* **HOW TO COMPLETE THIS TASK**:
The listing below holds a line with "y.toNat ≤ x.toNat" and a later line with "(∀ (d a b : SReg)". Write out those two lines and every line between them, exactly, and nothing else.

** Opening EXERCISE INPUTS block **

-- ==== Sys2Proof/Certificates/Slice0/Obligations.lean ====
section
/-! DEFINITION. The statements for the provers. -/

open Sys2Proof Sys2Proof.Machine Sys2Proof.Safety

/-! ## Integer, bit and selection instructions (04 R84 to R91) -/

/-- 04 R84 to R86: the integer instructions with two register operands land the value of the mathematical operation, wrapped to 64 bits, in s(D),
at issue + 16 or, for the divisions, at issue + 64; nothing else changes. -/
def Obligations.IntegerArithmeticLands : Prop :=
  ∀ (s : State) (h : Hd) (d a b : SReg), ready h [.s a, .s b] s = true →
    let x := s.sreg a
    let y := s.sreg b
    let lands (n : Nat) (v : Word) : Res := .next (s.landS (s.acc + n) d v)
    exec (.nop h) s = .next s ∧
    exec (.add h d a b) s = lands 16 (BitVec.ofNat 64 (x.toNat + y.toNat)) ∧
    exec (.sub h d a b) s = lands 16 (BitVec.ofInt 64 (x.toInt - y.toInt)) ∧
    exec (.mul h d a b) s = lands 16 (BitVec.ofNat 64 (x.toNat * y.toNat)) ∧
    exec (.mulh h d a b) s = lands 16 (BitVec.ofInt 64 (x.toInt * y.toInt / (2 ^ 64 : Nat))) ∧
    exec (.mulhu h d a b) s = lands 16 (BitVec.ofNat 64 (x.toNat * y.toNat / 2 ^ 64)) ∧
    exec (.div h d a b) s = lands 64 (if y = 0 then BitVec.allOnes 64 else BitVec.ofInt 64 (x.toInt.tdiv y.toInt)) ∧
    exec (.divu h d a b) s = lands 64 (if y = 0 then BitVec.allOnes 64 else BitVec.ofNat 64 (x.toNat / y.toNat)) ∧
    exec (.rem h d a b) s = lands 64 (if y = 0 then x else BitVec.ofInt 64 (x.toInt.tmod y.toInt)) ∧
    exec (.remu h d a b) s = lands 64 (if y = 0 then x else BitVec.ofNat 64 (x.toNat % y.toNat)) ∧
    ∀ (sh : BitVec 3) (imm : BitVec 48),
      exec (.lea h d a b sh imm) s = lands 16 (BitVec.ofInt 64 (x.toInt + y.toInt * (2 ^ sh.toNat : Nat) + imm.toInt))

/-- 04 R85, R87: the instructions on one register, with their immediates, land their result in s(D) at issue + 16: counts are stated by
the bits they count.
04 R88: INSB replaces the field of s(D) and keeps its other bits. 04 R87: bit k of the carry-less product is the exclusive or, over all
i + j = k, of a[i] and b[j]; CLMUL lands bits 63 to 0 of it, CLMULH bits 127 to 64.
04 R83, R85, R87: the instructions whose second operand is a register or a sign-extended immediate land their result in s(D) at issue +
16; a shift amount is the operand modulo 64. -/
def Obligations.BitAndSecondOperandFormsLand : Prop :=
  (∀ (s : State) (h : Hd) (d a : SReg), ready h [.s a] s = true →
     let x := s.sreg a
     let lands (v : Word) : Res := .next (s.landS (s.acc + 16) d v)
     (∀ imm : BitVec 48, exec (.addi h d a imm) s = lands (BitVec.ofInt 64 (x.toInt + imm.toInt)) ∧
       exec (.movi h d imm) s = lands (BitVec.ofInt 64 imm.toInt)) ∧
     (∀ imm : BitVec 16, exec (.movhi h d a imm) s = lands (BitVec.ofNat 64 (imm.toNat * 2 ^ 48 + x.toNat % 2 ^ 48))) ∧
     exec (.abs h d a) s = lands (BitVec.ofNat 64 x.toInt.natAbs) ∧
     (∃ n, exec (.clz h d a) s = lands (BitVec.ofNat 64 n) ∧ n ≤ 64 ∧ (∀ i, i < n → x.getLsbD (63 - i) = false) ∧
       (n < 64 → x.getLsbD (63 - n) = true)) ∧
     (∃ n, exec (.ctz h d a) s = lands (BitVec.ofNat 64 n) ∧ n ≤ 64 ∧ (∀ i, i < n → x.getLsbD i = false) ∧
       (n < 64 → x.getLsbD n = true)) ∧
     exec (.popc h d a) s = lands (BitVec.ofNat 64 ((List.range 64).countP x.getLsbD)) ∧
     (∃ v, exec (.brev h d a) s = lands v ∧ ∀ i, i < 64 → v.getLsbD i = x.getLsbD (63 - i)) ∧
     ∀ p l : BitVec 6,
       exec (.sext h d a l) s = lands (BitVec.ofInt 64 (BitVec.ofNat (l.toNat + 1) x.toNat).toInt) ∧
       exec (.zext h d a l) s = lands (BitVec.ofNat 64 (x.toNat % 2 ^ (l.toNat + 1))) ∧
       exec (.extb h false d a p l) s = lands (BitVec.ofNat 64 (x.toNat / 2 ^ p.toNat % 2 ^ (l.toNat + 1))) ∧
       exec (.extb h true d a p l) s = lands (BitVec.ofInt 64 (BitVec.ofNat (l.toNat + 1) (x.toNat / 2 ^ p.toNat)).toInt)) ∧
  (∀ (s : State) (h : Hd) (d a b : SReg),
     let x := s.sreg a
     let y := s.sreg b
     let lands (v : Word) : Res := .next (s.landS (s.acc + 16) d v)
     let bit (k : Nat) : Bool := (List.range 64).foldl (fun p i => p != (decide (i ≤ k) && x.getLsbD (k - i) && y.getLsbD i)) false
     (ready h [.s d, .s a] s = true → ∀ p l : BitVec 6, ∃ v, exec (.insb h d a p l) s = lands v ∧
       ∀ i, i < 64 → v.getLsbD i =
         if p.toNat ≤ i ∧ i < p.toNat + l.toNat + 1 then x.getLsbD (i - p.toNat) else (s.sreg d).getLsbD i) ∧
     (ready h [.s a, .s b] s = true →
       (∃ v, exec (.clmul h d a b) s = lands v ∧ ∀ k, k < 64 → v.getLsbD k = bit k) ∧
       (∃ v, exec (.clmulh h d a b) s = lands v ∧ ∀ k, k < 64 → v.getLsbD k = bit (k + 64)))) ∧
  (∀ (s : State) (h : Hd) (d a : SReg) (o : Op2), ready h (.s a :: op2Srcs o) s = true →
     let x := s.sreg a
     let y : Word := match o with
       | .reg b => s.sreg b
       | .imm i => BitVec.ofInt 64 i.toInt
     let n := y.toNat % 64
     let lands (v : Word) : Res := .next (s.landS (s.acc + 16) d v)
     exec (.and h d a o) s = lands (x &&& y) ∧
     exec (.or h d a o) s = lands (x ||| y) ∧
     exec (.xor h d a o) s = lands (x ^^^ y) ∧
     exec (.andn h d a o) s = lands (x &&& ~~~y) ∧
     exec (.orn h d a o) s = lands (x ||| ~~~y) ∧
     exec (.min h d a o) s = lands (if x.toInt < y.toInt then x else y) ∧
     exec (.max h d a o) s = lands (if x.toInt < y.toInt then y else x) ∧
     exec (.minu h d a o) s = lands (if x.toNat < y.toNat then x else y) ∧
     exec (.maxu h d a o) s = lands (if x.toNat < y.toNat then y else x) ∧
     exec (.shl h d a o) s = lands (BitVec.ofNat 64 (x.toNat * 2 ^ n)) ∧
     exec (.shr h d a o) s = lands (BitVec.ofNat 64 (x.toNat / 2 ^ n)) ∧
     exec (.sar h d a o) s = lands (BitVec.ofInt 64 (x.toInt / (2 ^ n : Nat))) ∧
     exec (.rol h d a o) s = lands (BitVec.ofNat 64 (x.toNat * 2 ^ n + x.toNat / 2 ^ (64 - n))))

/-- 04 R89 to R91: a compare lands its condition in p(D) and the complement in p(C), C's as the higher field; PLOG lands the operation that
F names on two predicates; SEL lands s(A) or s(B) as p(C) says. All land at issue + 16. -/
def Obligations.ComparesAndSelectionLand : Prop :=
  ∀ (s : State) (h : Hd),
    let cond (f : BitVec 3) (x y : Word) : Bool :=
      match f.toNat with
      | 0 => x = y
      | 1 => x ≠ y
      | 2 => x.toInt < y.toInt
      | 3 => y.toInt ≤ x.toInt
      | 4 => x.toNat < y.toNat
      | 5 => y.toNat ≤ x.toNat
      | 6 => x &&& y ≠ 0
      | _ => x &&& y = 0
    let pair (d c : PReg) (v : Bool) : Res := .next (s.land (s.acc + 16) [.p d v, .p c (!v)])
    (∀ (f : BitVec 3) (d c : PReg) (a b : SReg), ready h [.s a, .s b] s = true →
      exec (.cmp h f d c a b) s = pair d c (cond f (s.sreg a) (s.sreg b))) ∧
    (∀ (f : BitVec 3) (d c : PReg) (a : SReg) (x : BitVec 48), ready h [.s a] s = true →
      exec (.cmpi h f d c a x) s = pair d c (cond f (s.sreg a) (BitVec.ofInt 64 x.toInt))) ∧
    (∀ (f : BitVec 3) (d a b : PReg), ready h [.p a, .p b] s = true →
      exec (.plog h f d a b) s = .next (s.land (s.acc + 16) [.p d
        (([s.preg a && s.preg b, s.preg a || s.preg b, s.preg a ^^ s.preg b, s.preg a && !s.preg b, s.preg a || !s.preg b,
          !(s.preg a && s.preg b), !(s.preg a || s.preg b), !(s.preg a ^^ s.preg b)])[f.toNat]!)])) ∧
    (∀ (d a b : SReg) (c : PReg), ready h [.s a, .s b, .p c] s = true →
      exec (.sel h d a b c) s = .next (s.landS (s.acc + 16) d (if s.preg c then s.sreg a else s.sreg b)))

/-! ## Scalar floating point (04 R92 to R94) -/

/-- 04 R92 to R94: the FP32 instructions land in bits 31 to 0 of s(D), bits 63 to 32 zero, the value that the operation of the Number
formats gives under the rounding mode of M, with its flags: FDIV and FSQRT at issue + 48, the others at issue + 16. FCMP lands its
predicates; FCVT its 64 bits. -/
def Obligations.ScalarFloatingPointLands : Prop :=
  ∀ (s : State) (h : Hd) (rm : Rnd) (d a b c : SReg), ready h ([.s a, .s b, .s c] ++ rndSrcs rm) s = true →
    let m := s.rmode rm
    let x := f32 (s.sreg a)
    let y := f32 (s.sreg b)
    let z := f32 (s.sreg c)
    let lands (n : Nat) (r : Nat × BitVec 9) : Res := .next (s.landS (s.acc + n) d (BitVec.ofNat 64 r.1) r.2)
    exec (.fadd h rm d a b) s = lands 16 (addVal fp32 m x y) ∧
    exec (.fsub h rm d a b) s = lands 16 (addVal fp32 m x y.flip) ∧
    exec (.fmul h rm d a b) s = lands 16 (mulVal fp32 m x y) ∧
    exec (.fdiv h rm d a b) s = lands 48 (divVal fp32 m x y) ∧
    exec (.fsqrt h rm d a) s = lands 48 (sqrtVal fp32 m x) ∧
    exec (.ffma h 0 rm d a b c) s = lands 16 (fmaVal fp32 m x y z) ∧
    exec (.ffma h 1 rm d a b c) s = lands 16 (fmaVal fp32 m x y z.flip) ∧
    exec (.ffma h 2 rm d a b c) s = lands 16 (fmaVal fp32 m x.flip y z) ∧
    exec (.ffma h 3 rm d a b c) s = lands 16 (fmaVal fp32 m x.flip y z.flip) ∧
    exec (.fmin h d a b) s = lands 16 (minMaxVal fp32 false ((s.sreg a).toNat % 2 ^ 32) ((s.sreg b).toNat % 2 ^ 32)) ∧
    exec (.fmax h d a b) s = lands 16 (minMaxVal fp32 true ((s.sreg a).toNat % 2 ^ 32) ((s.sreg b).toNat % 2 ^ 32)) ∧
    (∀ k : Fin 10, exec (.fcvt h k rm d a) s = lands 16 (fcvtVal k m (s.sreg a))) ∧
    ∀ (f : BitVec 2) (p q : PReg), exec (.fcmp h f p q a b) s =
      .next (s.land (s.acc + 16) [.p p (fcmpVal f x y).1, .p q (!(fcmpVal f x y).1)] (fcmpVal f x y).2)

/-! ## Control and timetable (04 R95 to R101) -/

/-- 04 R95 to R97: a taken branch goes to line L + LOFF, slot TSLOT, when that line is 0 to 4,095, or to the PC in s(A) when it is below
2^15; a call lands the PC of the group after its group in s(D) at issue + 16; LOOP counts s(A) down and falls through at zero.
04 R97: a branch that is taken and whose target line or PC lies outside the program takes the trap of cause 0x02, SUB 0x06, at its own
turn, with LOFF, LOFF + s(A) or s(A) in TINFO, and nothing else: no link lands and no count. -/
def Obligations.BranchesReachTheirTargetOrTrap : Prop :=
  (∀ (s : State) (h : Hd) (d a : SReg),
     let goes (t : State) (pc : Nat) : Res := .next (t.branchTo pc)
     let link : State := s.landS (s.acc + 16) d (BitVec.ofNat 64 s.cur.next)
     (∀ pc, (s.branchTo pc).me.pc = pc) ∧
     (∀ (off : BitVec 45) (ts : Fin 5) (l : Nat), ready h [.s a] s = true →
       let line (i : Nat) : Int := (s.cur.pc / 8 : Nat) + off.toInt + i
       let n := s.sreg a
       let down : State := s.landS (s.acc + 16) a (n - 1)
       (line 0 = l → l < 4096 →
         exec (.br h off ts) s = goes s (8 * l + ts) ∧
         exec (.call h d off ts) s = goes link (8 * l + ts) ∧
         (1 < n.toNat → exec (.loop h a off ts) s = goes down (8 * l + ts))) ∧
       (n = 1 → exec (.loop h a off ts) s = .next down) ∧
       (n = 0 → exec (.loop h a off ts) s = .next s) ∧
       (line n.toNat = l → l < 4096 → exec (.brx h a off ts) s = goes s (8 * l + ts))) ∧
     (ready h [.s a] s = true → (s.sreg a).toNat < 2 ^ 15 →
       exec (.jmp h a) s = goes s (s.sreg a).toNat ∧
       exec (.ret h a) s = goes s (s.sreg a).toNat ∧
       exec (.callr h d a) s = goes link (s.sreg a).toNat)) ∧
  (∀ (s : State) (h : Hd) (d a : SReg) (off : BitVec 45) (ts : Fin 5), ready h [.s a] s = true →
     let line : Int := (s.cur.pc / 8 : Nat) + off.toInt
     (line < 0 ∨ 4096 ≤ line →
       exec (.br h off ts) s = .next (s.raise 2 6 (BitVec.ofInt 32 off.toInt)) ∧
       exec (.call h d off ts) s = .next (s.raise 2 6 (BitVec.ofInt 32 off.toInt)) ∧
       (1 < (s.sreg a).toNat → exec (.loop h a off ts) s = .next (s.raise 2 6 (BitVec.ofInt 32 off.toInt)))) ∧
     (line + (s.sreg a).toNat < 0 ∨ 4096 ≤ line + (s.sreg a).toNat →
       exec (.brx h a off ts) s = .next (s.raise 2 6 (BitVec.ofInt 32 (off.toInt + (s.sreg a).toNat)))) ∧
     (2 ^ 15 ≤ (s.sreg a).toNat →
       exec (.jmp h a) s = .next (s.raise 2 6 (BitVec.ofNat 32 (s.sreg a).toNat)) ∧
       exec (.ret h a) s = .next (s.raise 2 6 (BitVec.ofNat 32 (s.sreg a).toNat)) ∧
       exec (.callr h d a) s = .next (s.raise 2 6 (BitVec.ofNat 32 (s.sreg a).toNat)) ∧
       exec (.resyncTo h a) s = .next (s.raise 2 6 (BitVec.ofNat 32 (s.sreg a).toNat))))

** Closing EXERCISE INPUTS block **

* **TASK OUTPUT**:
      | 5 => y.toNat ≤ x.toNat
      | 6 => x &&& y ≠ 0
      | _ => x &&& y = 0
    let pair (d c : PReg) (v : Bool) : Res := .next (s.land (s.acc + 16) [.p d v, .p c (!v)])
    (∀ (f : BitVec 3) (d c : PReg) (a b : SReg), ready h [.s a, .s b] s = true →
      exec (.cmp h f d c a b) s = pair d c (cond f (s.sreg a) (s.sreg b))) ∧
    (∀ (f : BitVec 3) (d c : PReg) (a : SReg) (x : BitVec 48), ready h [.s a] s = true →
      exec (.cmpi h f d c a x) s = pair d c (cond f (s.sreg a) (BitVec.ofInt 64 x.toInt))) ∧
    (∀ (f : BitVec 3) (d a b : PReg), ready h [.p a, .p b] s = true →
      exec (.plog h f d a b) s = .next (s.land (s.acc + 16) [.p d
        (([s.preg a && s.preg b, s.preg a || s.preg b, s.preg a ^^ s.preg b, s.preg a && !s.preg b, s.preg a || !s.preg b,
          !(s.preg a && s.preg b), !(s.preg a || s.preg b), !(s.preg a ^^ s.preg b)])[f.toNat]!)])) ∧
    (∀ (d a b : SReg) (c : PReg), ready h [.s a, .s b, .p c] s = true →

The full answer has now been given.